Consider these older examples:
Wisconsin lawmakers offered Foxconn $4.8 billion in tax breaks to open a factory in the state. Amazon opened bids for its second headquarters and the win went to Virginia for $800 million. And so on and so forth.
Look behind the headlines, and you’ll see that the companies didn’t get to collect one big check from taxpayers.
Foxconn got a deal with the state that will deliver cash over 15 years, plus other tax breaks and favors. Amazon receives trickles of checks and refundable tax credits — which also give it other people’s money — over 10 years.
It adds up to a lot over time, and headlines make it seem like the money changes hands all at once. But that isn’t the case, and delaying payments over decades keeps taxpayer costs down when companies fail to deliver.
It is similar to the lottery winner taking an annuitized prize after winning.
Here’s what has changed, though:
States are now also handing out hundreds of millions in taxpayer cash upfront — just like the lottery lump sum payment option.
Take these deals from 2022:
∫ General Motors got $666 million from Michigan.
∫ Nucor got $315 million from West Virginia.
∫ Intel got $600 million from Ohio.
The companies collect other assorted favors, too.
For instance, Intel received a big check but also gets smaller checks over the next 30 years. The companies still get to collect the old, smaller payments over a long period of years, plus the new big payments over the short term, too.
That would be like winning the lotto and getting to collect both prize options at the same time.
The reason for the unfortunate policy change goes to shifts in the Overton Window — policies within the window are those widely accepted throughout society. Previously, political favors for big corporations had been politically infeasible. But then corporate officials started asking for tax breaks and got elected officials to approve them on the promise of job creation in their communities. Then they started asking for small payments over time and got them. And, now, it is acceptable to give companies large subsidies.
Just like boiling a frog.
Illinois legislators gave Gov. J. B. Pritzker a $400 million fund to write big checks to companies that promise new jobs. Chinese battery manufacturer Gotion was its first beneficiary, receiving a $125 million payment, plus other favors over the next 30 years.
It wasn’t always that way.
State constitutions prohibit special treatment for private companies. Judicial doctrine ensured that public policy benefits the public, rather than someone’s private interest.
The prohibition on public support of private interests gradually gave way to Publishers Clearing House-style cash bonanzas.
First, state governments started letting some companies pay less in taxes. Then they started using tax policy to give companies other people’s money over lengthy periods of time. And, now, it also includes quick and large cash transfers of other people’s money.
Extra cash payments have made states more enticing to corporations.
However, states do not succeed when they write the biggest checks to the biggest companies. Selective subsidies fail to create jobs and are unfair to both the taxpayers who have to foot the bill and the businesses that must compete with subsidized companies.
Economists studying the economic effects of corporate welfare confirm that it just doesn’t work.
The economic ineffectiveness of corporate welfare doesn’t stand in the way of its political effectiveness.

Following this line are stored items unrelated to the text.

-- ==== Sys2Proof/Config.lean ====
section
/-! DEFINITION. What the spec leaves open and the model leaves free.  Every constant here is opaque: it has a type
and no body, so no proof can rest on a value of it.  Each docstring says which words of the spec leave the value
open and names the log entry. -/

namespace Sys2Proof

/-- The sign and payload bits of a NaN that a binary32 operation yields from the operands `a`, `b` and `c`
(R157 and R158 give results "rounded to nearest" and no NaN payload).  DESIGN CHOICE, log entry 10. -/
opaque Config.nanBits (a b c : Word) : Word

/-- REF_START, the magnitude of the speed reference at which an axis with START_SRC = CMD requests a start
(chapter 07, "The drive sequencer"); the manual gives it no register and no value.  DESIGN CHOICE, log entry 11. -/
opaque Config.refStart (axis : Nat) : Word

/-- REF_STOP, the magnitude of the speed reference below which CMD form requests a stop; no register and no value
are given.  DESIGN CHOICE, log entry 11. -/
opaque Config.refStop (axis : Nat) : Word

/-- The angle word of the middle of the tracker's sector `code`, which CATCH seeds (chapter 07, "Start policy":
"the centre angle of the tracker's present sector code"); the manual does not place the sectors.  DESIGN CHOICE, log entry 12. -/
opaque Config.sectorAngle (code : Nat) : BitVec 16

/-- Whether a calibration mean that is no whole code is stored rounded up ("averages 64 conversions"; the rounding is
not given), by the sum of the 64 codes.  DESIGN CHOICE, log entry 15. -/
opaque Config.meanUp (sum : Int) : Bool

/-- The fault cause that a breach of a queue's audit records (R310: "sets ... the tenant's fault record"; Table QUE-12
lists no code for it).  DESIGN CHOICE, log entry 13. -/
opaque Config.auditCause : BitVec 4

/-- The seed drawn from the on-chip entropy source in Swift mode (R231: it "cannot be read"), by a fresh number.  Log
entry 14. -/
opaque Config.entropy (k : Nat) : BitVec 64

/-- The modulation component of a compare set whose phase compares the host wrote (chapter 07, "Applied voltage": the
components "of the compare set"; no operations that form them from compares are given): false for alpha, true for
beta; by the RISE and FALL words and the period.  DESIGN CHOICE, log entry 16. -/
opaque Config.hostMod (beta : Bool) (rise fall : List Word) (per : Nat) : Word

/-- The integer that round() makes of a word that is an infinity or a NaN (chapter 07: "the nearest integer").  Log
entry 17. -/
opaque Config.roundOf (w : Word) : Int

/-- Whether batch position 0 of the prognostic window holds the newest record: "The prognostic window" says "the record of
the frame W - 1 - p frames before the frame just closed" for position p, and of the same layout "Position 0 is
therefore the newest record", which contradict each other.  DESIGN CHOICE, log entry 18. -/
opaque Config.prgNewestFirst : Bool

/-- PRG's output channels from the outputs of several lanes, in lane order (chapter 11 gives PRG's last layer 16 channels
per axis; how lanes of a Standalone chip share it is not given).  DESIGN CHOICE, log entry 19. -/
opaque Config.prgLanes (outs : List (List Int)) : List Int

/-- Whether an average of arrival offsets that is no whole UI is rounded up ("averages the arrival offsets of the last 16
accepted heartbeat bursts"; the rounding is not given), by their sum and number.  DESIGN CHOICE, log entry 21. -/
opaque Config.ofsUp (sum : Int) (n : Nat) : Bool

/-- TRL_STAT.CAUSE of a link-off by the VDD_TL monitor (Table PWR-2: "link off"; Table TRL-10 lists no cause for it).  Log
entry 22. -/
opaque Config.tlSupplyCause : BitVec 8

/-- The section index (none for the header) and the offset of the failing item of a load that fails with `code`, where the
manual does not say which item fails (a missing section, a tenant not in reset, ABORT, STALL, a condition over several
items), by the bytes received.  DESIGN CHOICE, log entry 24. -/
opaque Config.stopItem (code : Nat) (image : List Byte) : Option (BitVec 8) × Word

/-- The error code, the section index (none for the header) and the offset that a load reports which fails by R121, R126,
R133, R143 or R149: those rules reject the image and name no code.  DESIGN CHOICE, log entry 25. -/
opaque Config.rejectReport (image : List Byte) : BitVec 8 × Option (BitVec 8) × Word

/-- Whether SHARE_BUF from granary offset `off` holds `periods` schedule periods of records (R357: "cannot hold 2K schedule
periods of records"; the manual gives neither a record's size there nor where the buffer ends).  DESIGN CHOICE, log entry 23. -/
opaque Config.shareBufFits (off periods : Nat) : Bool

/-- What an input-log descriptor of a bank swap (kind 3), a cutting swap (4) or twin data (5) of a tenant gives as its address
or set (`part` 0) and as the low 32 bits of its value (1), where Table QUE-3 and chapter 12, "Recording", do not say; a cutting
swap's set is its CSET.  By the STEP at which it acts.  DESIGN CHOICE, log entry 28. -/
opaque Config.inlogField (kind tenant part step : Nat) : Word

/-- Whether a requested depth that is no whole number of 1/65 536 is shown rounded up (Table COM-5: M_REQ is the "requested
depth, Q16"; the rounding is not given).  DESIGN CHOICE, log entry 29. -/
opaque Config.depthUp (m : Word) : Bool

/-- M_REQ of a requested depth that its 16 fraction bits cannot hold: 1 or more, or no number (Table COM-5: "requested depth,
Q16").  DESIGN CHOICE, log entry 29. -/
opaque Config.depthWide (m : Word) : BitVec 16

/-- Whether a replay's GO finds the recorded IMG_HASH equal to the running image's (R240; where the recorded one is held is
not stated), by a fresh number.  DESIGN CHOICE, log entry 20. -/
opaque Config.replaySame (k : Nat) : Bool

end Sys2Proof
end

Politicians know that headlines about job creation are popular, regardless of whether subsidies deliver on the promised job growth.

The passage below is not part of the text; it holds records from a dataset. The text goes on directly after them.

/-- The books of one virtual channel (chapter 17, "Virtual channels and credits"). -/
structure VcSt where
  /-- Next SEQ to send, which is also SENT. -/
  txSeq  : Nat := 0
  /-- Credits held. -/
  txc    : Nat := 0
  /-- Next SEQ expected, over received and missing frames. -/
  acct   : Nat := 0
  /-- Receive buffers occupied. -/
  occ    : Nat := 0
  /-- Credits freed or accounted and not yet returned. -/
  owed   : Nat := 0
  /-- Credits returned. -/
  retOut : Nat := 0
  /-- Credits received back. -/
  retIn  : Nat := 0
  deriving DecidableEq, Repr

/-- A frame queued for sending: type, first and last flags, step, and the 48 payload bytes. -/
structure TxFrame where
  typ   : Nat
  first : Bool
  last  : Bool
  step  : Nat
  pay   : List Byte
  deriving DecidableEq, Repr

/-- A tile of the tile table (RID 0x1002): tile, owner role (0 east, 1 west), granary offset, silo address. -/
structure TileEnt where
  tile  : Nat
  owner : Nat
  gran  : Nat
  silo  : Nat
  deriving DecidableEq, Repr

/-- A record a leader shared, by local step and axis period index: its axis and eight words. -/
structure ShareRec where
  axis : Nat
  step : Nat
  per  : Nat
  ws   : List Nat
  /-- A follower has used it (R355). -/
  used : Bool
  deriving DecidableEq, Repr

/-- A cutting message being received: set, bytes announced, and the bytes received. -/
structure CutMsg where
  cset  : Nat
  total : Nat
  buf   : List Byte
  deriving DecidableEq, Repr

/-- An eviction in progress: index in the tile table, its silo write has ended, its EVN_ACK has arrived, the buffer. -/
structure Evict where
  idx   : Nat
  wrote : Bool
  acked : Bool
  buf   : List Byte
  deriving DecidableEq, Repr

/-- A remote tile fetch: request id, bulk descriptor, tile. -/
structure Fetch where
  id   : Nat
  desc : Nat
  tile : Nat
  deriving DecidableEq, Repr

/-- A partial received or produced for the reduction: role (0 east, 1 west), lane, first channel, values. -/
structure Partial where
  role  : Nat
  lane  : Nat
  first : Nat
  vals  : List Word
  deriving DecidableEq, Repr

/-- The link beside its registers (chapter 17). -/
structure LinkSt where
  vcs     : Quad VcSt := Quad.all {}
  /-- The books at the last schedule-period boundary (R339). -/
  latch   : Quad VcSt := Quad.all {}
  /-- Frames queued, oldest first, by virtual channel. -/
  txq     : Quad (List TxFrame) := Quad.all []
  /-- The frames of the last burst sent. -/
  burst   : List (List Byte) := []
  /-- Accepted frames that wait for their handling, oldest first. -/
  rx      : List (List Byte) := []
  /-- Errors and good frames since the last heartbeat sent. -/
  errs    : Nat := 0
  goods   : Nat := 0
  /-- Arrival offsets of the last accepted heartbeat bursts, newest first, at most 16. -/
  offs    : List Int := []
  /-- RX_EXP in UI. -/
  rxExp   : Nat := 0
  /-- What CAPABILITY learned: the peer's FORCE, whether its schedule runs, and the role it held (0 none). -/
  peerForce : Nat := 0
  peerRun : Bool := false
  peerRole : Nat := 0
  /-- The link has been up since the image was applied. -/
  wasUp   : Bool := false
  /-- STEP_OFS has been taken since the last link-up. -/
  ofsSet  : Bool := false
  /-- Leader axes whose records the twin's DOUBT frame stopped (R354). -/
  peerDoubt : Nat := 0
  /-- The doubt mask last queued. -/
  sentDoubt : Nat := 0
  /-- Shared records received and not discarded. -/
  recs    : List ShareRec := []
  /-- Exact mode: a leader's records of the running frame, held until its test plot has passed. -/
  hold    : List ShareRec := []
  /-- The cutting message being received. -/
  cut     : Option CutMsg := none
  tiles   : List TileEnt := []
  evict   : Option Evict := none
  fetches : List Fetch := []
  nextId  : Nat := 0
  /-- Partials of the frame being judged, in order of arrival. -/
  parts   : List Partial := []
  /-- The reduction waits for its sum. -/
  redWait : Bool := false
  /-- The sum of the frame being judged has been formed: a late partial is discarded. -/
  redDone : Bool := false
  deriving DecidableEq, Repr

/-- All that the registers of the block show at one instant: the stored registers and what the others are read from. -/
structure Face where
  regs    : SMap Word
  step    : Nat
  armed   : BitVec 4
  pwm     : Quad PwmAx
  caps    : Quad (SMap Word)
  tasks   : SMap Task
  routes  : List Route
  fuses   : Fuses
  mapRead : BitVec 16
  retRead : BitVec 16
  digests : List (List Nat)
  log     : List LogEntry
  rdPend  : Pair Bool
  wrPend  : Pair Bool
  safeN   : Bool
  safePin : Bool
  pairI   : Bool
  deriving DecidableEq, Repr

/-- Harrow's scan channels, scrub and the standing checks beside their registers. -/
structure HrwSt where
  /-- The register snapshot of the last schedule-period boundary ("The register snapshot"). -/
  snap    : Option Face := none
  /-- The snapshot a channel holds for its scan (R291). -/
  held    : SMap (Option Face) := []
  /-- The running CRC value of each check unit. -/
  crc     : SMap Nat := []
  /-- The bytes of the current record of each unit with ALV_EN. -/
  recBuf  : SMap (List Byte) := []
  /-- The alive reference of each unit, none before the first record. -/
  alvRef  : SMap (Option Nat) := []
  /-- Records judged by each unit. -/
  alvIdx  : SMap Nat := []
  /-- Scrub's sweep pointer of each memory (0 to 15 banks, 16 to 31 plot stores). -/
  ptr     : SMap Nat := []
  /-- Corrected words awaiting their write-back: memory and word number. -/
  wback   : List (Nat × Nat) := []
  /-- Memories scrubbed in the current frame. -/
  touched : List Nat := []
  /-- Standing checks due or running, in order. -/
  std     : List Nat := []
  deriving DecidableEq, Repr

/-- The whole state of the block. -/
structure State where
  /-- Every stored register, by host address; an unlisted one reads as its reset word. -/
  regs    : SMap Word
  /-- STEP (R17). -/
  step    : StepTag
  /-- Armed load groups (R119). -/
  armed   : BitVec 4
  pwm     : Quad PwmAx
  sense   : Quad SenseAx
  head    : Quad HeadAx
  loop    : Quad LoopAx
  obs     : Quad ObsAx
  routes  : List Route
  tasks   : SMap Task
  que     : QueSt
  ports   : Pair PortSt
  saf     : SafSt
  scw     : ScwSt
  fuses   : Fuses
  pow     : PowSt
  trn     : TrnSt
  field   : FieldSt
  ldr     : LdrSt
  hrw     : HrwSt
  rot     : RotSt
  det     : Quad DetAx
  aux     : AuxSt
  link    : LinkSt
  /-- The granary, 8 MiB by offset. -/
  gran    : SMap Byte
  /-- The plot stores, 0x40000 bytes per logical plot. -/
  plots   : SMap Byte
  /-- The silo, by silo offset. -/
  silo    : SMap Byte
  /-- The counter free values are taken at (DESIGN CHOICE, log entry 2). -/
  freeIdx : Nat
  /-- The commands that are waiting, first in, first out. -/
  pending : List Instr
  deriving DecidableEq, Repr

/-- The facts of the part the model describes: a ZA-4816 of stepping B0, grade -I, no plot disabled or retired, the
JTAG lock not fused, signatures not required (DESIGN CHOICE, log entry 3). -/
def Fuses.model : Fuses :=
  { partno := 0x4816, stepping := 2, uid := 0, axes := 15#4, fused := 0, retired := 0, authReq := false, keyHash := 0,
    jtagLock := false, grade := 0, poolMax := 200 }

Big business lobbyists know they have something politically valuable to offer when they open a new office or factory. The lobby for special benefits has succeeded at pushing states a little bit further over time — from offering abatements to handing out big cash payments.
Things have gone too far.
Enough is enough.
State lawmakers should start telling companies “no” when they ask for taxpayer money. Governors should get together to negotiate an interstate compact to agree with each other to stop competing over who can write the biggest checks.
Selective assistance has gone from letting some companies pay less in taxes to massive transfers of taxpayer cash.
The double-dipping lotto wins for big business are expensive and ineffective, and lawmakers should stop.
James M. Hohman is the director of fiscal policy at the Mackinac Center for Public Policy.